The importance of forecasting has become more evident with the appearance of the open electricity market and the restructuring of the national energy sector. This paper presents a new approach to load forecasting in the medium voltage distribution network in Portugal. The forecast horizon is short term, from 24 h up to a week. The forecast method is based on the combined use of a regression model and artificial neural networks (ANN). The study was done with the time series of telemetry data of the DSO (EDP Distribution) and climatic records from IPMA (Portuguese Institute of Sea and Atmosphere), applied for the urban area of Évora - one of the first Smart Cities in Portugal. The performance of the proposed methodology is illustrated by graphical results and evaluated with statistical indicators. The error (MAPE) was lower than 5 %, meaning that chosen methodology clearly validate the feasibility of the test.

Keywords

Electric power systems Load forecasting Smart-grids Distribution systems Electric substations Artificial Neural Networks 

1 Introduction

The recognition of future electricity consumption patterns is an important part of the planning, operation and exploration of Electrical Power System. The quality control of Power Systems and effectiveness of its operation are very sensitive to forecasting errors. Thus, estimating the future energy consumption correctly is a mandatory prerogative in production management, transport and distribution of that energy.

The importance of load forecasting has grown with the emergence of the open electricity market, in the 90 s of the last century. The vertical structure (which was traditional) of the electricity sector was restructured. Relations between production companies, transportation, distribution and marketing in this new scenario became more complex both from a technical and from a commercial point of view.

In order to improve the efficiency and reliability of the distribution sector, Distribution Management System (DMS) applications are developed, that monitor and control the electricity distribution system [1]. Those applications are illustrated in Fig. 1, in the form of a diagram.
Fig. 1.

The main functions of the Distribution Management Systems (taken from [1]).

Load Forecasting is considered in this context as one of the most important functions for the Power System operators.

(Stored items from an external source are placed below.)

-- ==== Sys2Proof/Laws/Sequences.lean ====
section
/-! SUPPORT. What the sequencer's loops do, said once: bytes sent up to the first NACK, and a block received. -/

namespace Sys2Proof.Machine

/-! ## The two acknowledgement flags beside the waveform -/

@[simp] theorem State.noteAck_clockDir (s : State) (a : Ack) : (s.noteAck a).clockDir = s.clockDir := rfl

@[simp] theorem State.noteAck_params (s : State) (a : Ack) : (s.noteAck a).params = s.params := rfl

@[simp] theorem State.noteAck_drawAt (s : State) (a : Ack) (k : Nat) (l : Line) :
    (s.noteAck a).drawAt k l = s.drawAt k l := rfl

@[simp] theorem State.noteAck_ackAt (s : State) (a : Ack) (k : Nat) : (s.noteAck a).ackAt k = s.ackAt k := rfl

@[simp] theorem State.noteAck_drawnByte (s : State) (a : Ack) (k : Nat) :
    (s.noteAck a).drawnByte k = s.drawnByte k := rfl

@[simp] theorem State.noteAck_noteAck (s : State) (a b : Ack) : (s.noteAck a).noteAck b = s.noteAck b := rfl

@[simp] theorem State.noteAck_result0 (s : State) (a : Ack) : (s.noteAck a).result0 = s.result0 := rfl

theorem State.noteAck_afterDraws (s : State) (a : Ack) (n : Nat) :
    (s.noteAck a).afterDraws n = (s.afterDraws n).noteAck a := rfl

theorem State.noteAck_afterSlots (s : State) (a : Ack) (xs : List Slot) :
    (s.noteAck a).afterSlots xs = (s.afterSlots xs).noteAck a := by
  induction xs generalizing s with
  | nil => rfl
  | cons x xs ih => simp only [State.afterSlots_cons]; rw [← ih]; rfl

/-! ## Slots drawn later -/

theorem State.sentSlots_afterDraws (s : State) (n k : Nat) (bytes : List Byte) :
    (s.afterDraws n).sentSlots k bytes = s.sentSlots (n + k) bytes := by
  induction bytes generalizing k with
  | nil => rfl
  | cons i rest ih => simp [State.sentSlots, ih, State.drawAt_afterDraws, Nat.add_assoc]

@[simp] theorem State.sentSlots_afterSlots (s : State) (xs : List Slot) (k : Nat) (bytes : List Byte) :
    (s.afterSlots xs).sentSlots k bytes = s.sentSlots k bytes := by
  induction bytes generalizing k with
  | nil => rfl
  | cons i rest ih => simp [State.sentSlots, ih]

@[simp] theorem State.sentSlots_noteAck (s : State) (a : Ack) (k : Nat) (bytes : List Byte) :
    (s.noteAck a).sentSlots k bytes = s.sentSlots k bytes := by
  induction bytes generalizing k with
  | nil => rfl
  | cons i rest ih => simp [State.sentSlots, ih]

theorem State.readSlots_afterDraws (s : State) (n k m : Nat) :
    (s.afterDraws n).readSlots k m = s.readSlots (n + k) m := by
  induction m generalizing k with
  | zero => rfl
  | succ m ih => simp [State.readSlots, ih, State.drawnSlots_afterDraws, Nat.add_assoc]

@[simp] theorem State.readSlots_afterSlots (s : State) (xs : List Slot) (k m : Nat) :
    (s.afterSlots xs).readSlots k m = s.readSlots k m := by
  induction m generalizing k with
  | zero => rfl
  | succ m ih => simp [State.readSlots, ih]

@[simp] theorem State.readSlots_noteAck (s : State) (a : Ack) (k m : Nat) :
    (s.noteAck a).readSlots k m = s.readSlots k m := by
  induction m generalizing k with
  | zero => rfl
  | succ m ih => simp [State.readSlots, ih]; rfl

/-! ## The loops (R202, R203) -/

/-- The first byte of a list that is sent, and what follows it (R202). -/
theorem sendUntilNack_cons {x : Byte} {rest : List Byte} {s : State} (h : s.clockDir = .output) :
    sendUntilNack (x :: rest) s =
      (match s.ackAt 0 with
      | .nack => pure ()
      | .ack => sendUntilNack rest : Cmd Unit)
        (((s.afterSlots (byteSlots x ++ [.sampled (s.drawAt 0 .data)])).afterDraws 1).noteAck (s.ackAt 0)) := by
  refine Cmd.bind_then (xferSend_run h) ?_
  cases s.ackAt 0 <;> rfl

/-- Every byte acknowledged: every byte is sent (R202). -/
theorem sendUntilNack_acks {x : Byte} {rest : List Byte} {s : State} (h : s.clockDir = .output)
    (ha : ∀ j, j < rest.length + 1 → s.ackAt j = .ack) :
    sendUntilNack (x :: rest) s =
      .ok () (((s.afterSlots (s.sentSlots 0 (x :: rest))).afterDraws (rest.length + 1)).noteAck .ack) := by
  induction rest generalizing x s with
  | nil => rw [sendUntilNack_cons h, ha 0 (by simp)]; rfl
  | cons y rest ih =>
    rw [sendUntilNack_cons h, ha 0 (by simp)]
    simp only
    rw [ih (by simpa using h)
      (by intro j hj; simpa [State.ackAt_afterDraws] using ha (1 + j) (by simp at hj ⊢; omega))]
    simp only [State.sentSlots_noteAck, State.sentSlots_afterDraws, State.sentSlots_afterSlots,
      State.noteAck_afterSlots, State.noteAck_afterDraws, State.noteAck_noteAck, State.afterSlots_afterDraws,
      State.afterDraws_afterDraws, ← State.afterSlots_append]
    simp [State.sentSlots, Nat.add_comm 1]

/-- The first NACK at byte `k`: nothing after it is sent (R201). -/
theorem sendUntilNack_nack {bytes : List Byte} {s : State} {k : Nat} (h : s.clockDir = .output)
    (hk : k < bytes.length) (ha : ∀ j, j < k → s.ackAt j = .ack) (hn : s.ackAt k = .nack) :
    sendUntilNack bytes s =
      .ok () (((s.afterSlots (s.sentSlots 0 (bytes.take (k + 1)))).afterDraws (k + 1)).noteAck .nack) := by
  induction bytes generalizing k s with
  | nil => simp at hk
  | cons x rest ih =>
    rw [sendUntilNack_cons h]
    cases k with
    | zero => rw [hn]; simp [State.sentSlots]
    | succ k =>
      rw [ha 0 (by omega)]
      simp only
      rw [ih (k := k) (by simpa using h) (by simpa using hk)
        (by intro j hj; simpa [State.ackAt_afterDraws] using ha (1 + j) (by omega))
        (by simpa [State.ackAt_afterDraws, Nat.add_comm 1] using hn)]
      simp only [State.sentSlots_noteAck, State.sentSlots_afterDraws, State.sentSlots_afterSlots,
        State.noteAck_afterSlots, State.noteAck_afterDraws, State.noteAck_noteAck, State.afterSlots_afterDraws,
        State.afterDraws_afterDraws, ← State.afterSlots_append]
      simp [State.sentSlots, Nat.add_comm 1]

/-- A block received: each byte drawn in turn, with its acknowledgement slot (R203). -/
theorem recvBlock_run {n : Nat} {s : State} (h : s.clockDir = .output) :
    recvBlock n s =
      .ok ((List.range n).map fun k => s.drawnByte (8 * k)) ((s.afterSlots (s.readSlots 0 n)).afterDraws (8 * n)) := by
  induction n generalizing s with
  | zero => simp [recvBlock, State.readSlots, State.afterDraws]
  | succ n ih =>
    rw [recvBlock, Cmd.bind_ok (xferRecv_run h), Cmd.bind_ok (ih (by simpa using h))]
    simp only [Cmd.pure_run, State.readSlots_afterDraws, State.readSlots_afterSlots, State.drawnByte_afterDraws,
      State.drawnByte_afterSlots, State.afterSlots_afterDraws, State.afterDraws_afterDraws, ← State.afterSlots_append,
      List.range_succ_eq_map, List.map_cons, List.map_map, Function.comp_def]
    simp [State.readSlots, Nat.mul_succ, Nat.add_comm 8]

/-! ## A transaction in progress (R200 to R203) -/

/-- A transaction in progress: the stretches run since the state `s`, the draws made since it, and the acknowledgement
read last. -/
def State.within (s : State) (xs : List Slot) (n : Nat) (a : Ack) : State :=
  ((s.afterSlots xs).afterDraws n).noteAck a

@[simp] theorem State.within_clockDir (s : State) (xs : List Slot) (n : Nat) (a : Ack) :
    (s.within xs n a).clockDir = s.clockDir := by
  simp [State.within]

@[simp] theorem State.within_params (s : State) (xs : List Slot) (n : Nat) (a : Ack) :
    (s.within xs n a).params = s.params := by
  simp [State.within]

theorem within_xferSend {i : Byte} {s : State} {xs : List Slot} {n : Nat} {a : Ack} (h : s.clockDir = .output) :
    xferSend i (s.within xs n a) =
      .ok (s.ackAt n) (s.within (xs ++ s.sentSlots n [i]) (n + 1) (s.ackAt n)) := by
  rw [xferSend_run (by simpa using h)]
  simp only [State.within, State.noteAck_ackAt, State.ackAt_afterDraws, State.ackAt_afterSlots, State.noteAck_drawAt,
    State.drawAt_afterDraws, State.afterSlots_drawAt, State.noteAck_afterSlots, State.noteAck_afterDraws,
    State.noteAck_noteAck, State.afterSlots_afterDraws, State.afterDraws_afterDraws, ← State.afterSlots_append]
  simp [State.sentSlots]

theorem within_condStart {s : State} {xs : List Slot} {n : Nat} {a : Ack} (h : s.clockDir = .output) :
    condStart (s.within xs n a) = .ok () (s.within (xs ++ [.start]) n a) := by
  rw [condStart_run (by simpa using h), State.within, State.within, ← State.afterSlots_nil (State.afterSlot _ _),
    ← State.afterSlots_cons, State.noteAck_afterSlots, State.afterSlots_afterDraws, ← State.afterSlots_append]

theorem within_recvBlock {m : Nat} {s : State} {xs : List Slot} {n : Nat} {a : Ack} (h : s.clockDir = .output) :
    recvBlock m (s.within xs n a) =
      .ok ((List.range m).map fun k => s.drawnByte (n + 8 * k)) (s.within (xs ++ s.readSlots n m) (n + 8 * m) a) := by
  rw [recvBlock_run (by simpa using h)]
  simp only [State.within, State.noteAck_drawnByte, State.drawnByte_afterDraws, State.drawnByte_afterSlots,
    State.readSlots_noteAck, State.readSlots_afterDraws, State.readSlots_afterSlots, State.noteAck_afterSlots,
    State.noteAck_afterDraws, State.afterSlots_afterDraws, State.afterDraws_afterDraws, ← State.afterSlots_append]
  rfl

/-- DEV_W is not acknowledged (R203). -/
theorem readBytes_nack_devW {i : Byte} {count : Nat} {s : State} (h : s.clockDir = .output) (h0 : s.ackAt 0 = .nack) :
    readBytes i count s = .ok none (s.within (s.sentSlots 0 [devW s.params]) 1 .nack) := by
  refine Cmd.bind_then (param_run _ _) (Cmd.bind_then (xferSend_run h) ?_)
  rw [h0]
  rfl

/-- The register address is not acknowledged (R203). -/
theorem readBytes_nack_register {i : Byte} {count : Nat} {s : State} (h : s.clockDir = .output)
    (h0 : s.ackAt 0 = .ack) (h1 : s.ackAt 1 = .nack) :
    readBytes i count s = .ok none (s.within (s.sentSlots 0 [devW s.params, i]) 2 .nack) := by
  refine Cmd.bind_then (param_run _ _) (Cmd.bind_then (xferSend_run h) ?_)
  rw [h0]
  refine Cmd.bind_then (within_xferSend (a := .ack) h) ?_
  rw [h1]
  simp [State.sentSlots]

/-- DEV_R is not acknowledged (R203). -/
theorem readBytes_nack_devR {i : Byte} {count : Nat} {s : State} (h : s.clockDir = .output)
    (h0 : s.ackAt 0 = .ack) (h1 : s.ackAt 1 = .ack) (h2 : s.ackAt 2 = .nack) :
    readBytes i count s =
      .ok none (s.within (s.sentSlots 0 [devW s.params, i] ++ .start :: s.sentSlots 2 [devR s.params]) 3 .nack) := by
  refine Cmd.bind_then (param_run _ _) (Cmd.bind_then (xferSend_run h) ?_)
  rw [h0]
  refine Cmd.bind_then (within_xferSend (a := .ack) h) ?_
  rw [h1]
  refine Cmd.bind_then (within_condStart h) (Cmd.bind_then (param_run _ _) (Cmd.bind_then (within_xferSend h) ?_))
  rw [h2]
  simp [State.sentSlots]

/-- All three are acknowledged: the block is read (R203). -/
theorem readBytes_acks {i : Byte} {count : Nat} {s : State} (h : s.clockDir = .output)
    (h0 : s.ackAt 0 = .ack) (h1 : s.ackAt 1 = .ack) (h2 : s.ackAt 2 = .ack) :
    readBytes i count s =
      .ok (some ((List.range count).map fun k => s.drawnByte (3 + 8 * k)))
        (s.within (s.sentSlots 0 [devW s.params, i] ++ .start :: s.sentSlots 2 [devR s.params] ++ s.readSlots 3 count)
          (3 + 8 * count) .ack) := by
  refine Cmd.bind_then (param_run _ _) (Cmd.bind_then (xferSend_run h) ?_)
  rw [h0]
  refine Cmd.bind_then (within_xferSend (a := .ack) h) ?_
  rw [h1]
  refine Cmd.bind_then (within_condStart h) (Cmd.bind_then (param_run _ _) (Cmd.bind_then (within_xferSend h) ?_))
  rw [h2]
  refine Cmd.bind_then (within_recvBlock h) ?_
  simp [State.sentSlots]

/-- The way out of every sequence: one STOP, and BUS is IDLE (R201). -/
theorem within_close {s : State} {xs : List Slot} {n : Nat} {a : Ack} (h : s.clockDir = .output) :
    condStop (((s.afterSlot .start).setBus .addressed).within xs n a) =
      .ok () (((s.afterSlots (.start :: xs ++ [.stop])).afterDraws n).noteAck a |>.setBus .addressed) := by
  rw [condStop_run (by rw [State.within_clockDir]; exact h)]
  congr 1
  have hb : ∀ (u : State) (ys : List Slot), (u.setBus .addressed).afterSlots ys = (u.afterSlots ys).setBus .addressed := by
    intro u ys
    induction ys generalizing u with
    | nil => rfl
    | cons y ys ih => simp only [State.afterSlots_cons]; rw [← ih]; rfl
  rw [State.within, ← State.afterSlots_nil (State.afterSlot _ .stop), ← State.afterSlots_cons, State.noteAck_afterSlots,
    State.afterSlots_afterDraws, ← State.afterSlots_append, hb, ← State.afterSlots_cons]
  rfl

end Sys2Proof.Machine
end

Among the applications, the most expected development is the Demand Side Management (DSM).

As an example of electric demand Fig. 2 represents two load curves, real and forecasted, made by the System Operator (SO) on December 13, 2012 [3]. This load refers to the Portuguese national transmission grid operator REN, without consideration of the interconnection with the European grid.
Fig. 2.

Real and Forecast values collected in to the REN.

These load curves were obtained for all REN busbars including all the tree levels of voltage (400 kV, 220 kV and 150 kV). The data were acquired in the most important substations using data acquisition system SCADA.

Electrical power is delivered to the Distribution Network, operated by EDP Distribution, which next performs the 60/30 kV, 60/15 kV and 60/10 kV HV/MV transformation in the substations located in the main consumption centers.

Short-term load forecast allows the System Operator to answer to issues such as: network reconfiguration, voltage control, scheduling of maintenance actions and power factor correction, amongst others.

In Portugal there are few studies of load forecasting in distribution networks in medium voltage [5, 6]. Our work will try to contribute to fill this gap. This paper deals with a methodological approach, based on ANN, to forecast the next-hour load, applied to the distribution grid of medium voltage (15 kV), located in the urban area of the city of Évora.

2 Relationship to Cyber-Physical Systems

To test and evaluate the developed load forecasting model, the choice fell on the urban area of the city of Évora, in the context of development of smart grids in this city, a pilot project carried out by EDP Distribution, called InovGrid [2].

The energy sector is facing several challenges: capacity to meet demand for electricity, security of supply, energy efficiency and reduced environmental impact. Évora has been giving priority to smart, sustainable and inclusive projects that contribute to achieving the objectives of Strategy Europe 2020 [4].

The European Smart Grid Task Force defines smart grids as energy networks that can efficiently integrate the behaviour of all users connected to them in order to ensure an economically efficient, sustainable power system with low losses and high quality and security of supply and safety:

The InovGrid project aims to move towards a system of intelligent electrical distribution, focused on energy telemanagement, which revolutionized the networks and their style of consumers/producers interaction.

This proposed change was implemented by a technological renovation and organizational adequacy of the distribution system operation and relationship with other stakeholders, based on a infrastructure that aims to respond to the needs arising from energy efficiency, remote management, distributed generation and microgeneration, and assume active control of the intelligent network (Fig. 3).

This change is associated with the installation of measuring equipment for metering. By the end of 2010, about 30 thousand low voltage customers (domestic, small trade and industry), covering the entire city of Évora, were linked to this integrated, intelligent electrical system.

The time series of the electrical energy consumption obtained by InovGrid telemetry system will be an essential database for the development of load forecasting applications. Load forecasting models, object of this study, will use these data.
Fig. 3.

Supervision and control of the distribution network, InovGrid Project (taken from [7]).

3 Data Analysis

The urban area of the city of Évora is fed with 15 kV medium voltage, by two primary substations (Évora and Caeira) connected to REN - ÉVORA transmission substation (Fig. 4).
Fig. 4.

HV and MV distribution networks around Évora.

In the substations, HV/MV transformers are installed: two 60/15 kV in Évora substation and two 60/30/15 kV in Caeira substation (Fig. 5).
Fig. 5.

One line diagram of HV substations in city of Évora.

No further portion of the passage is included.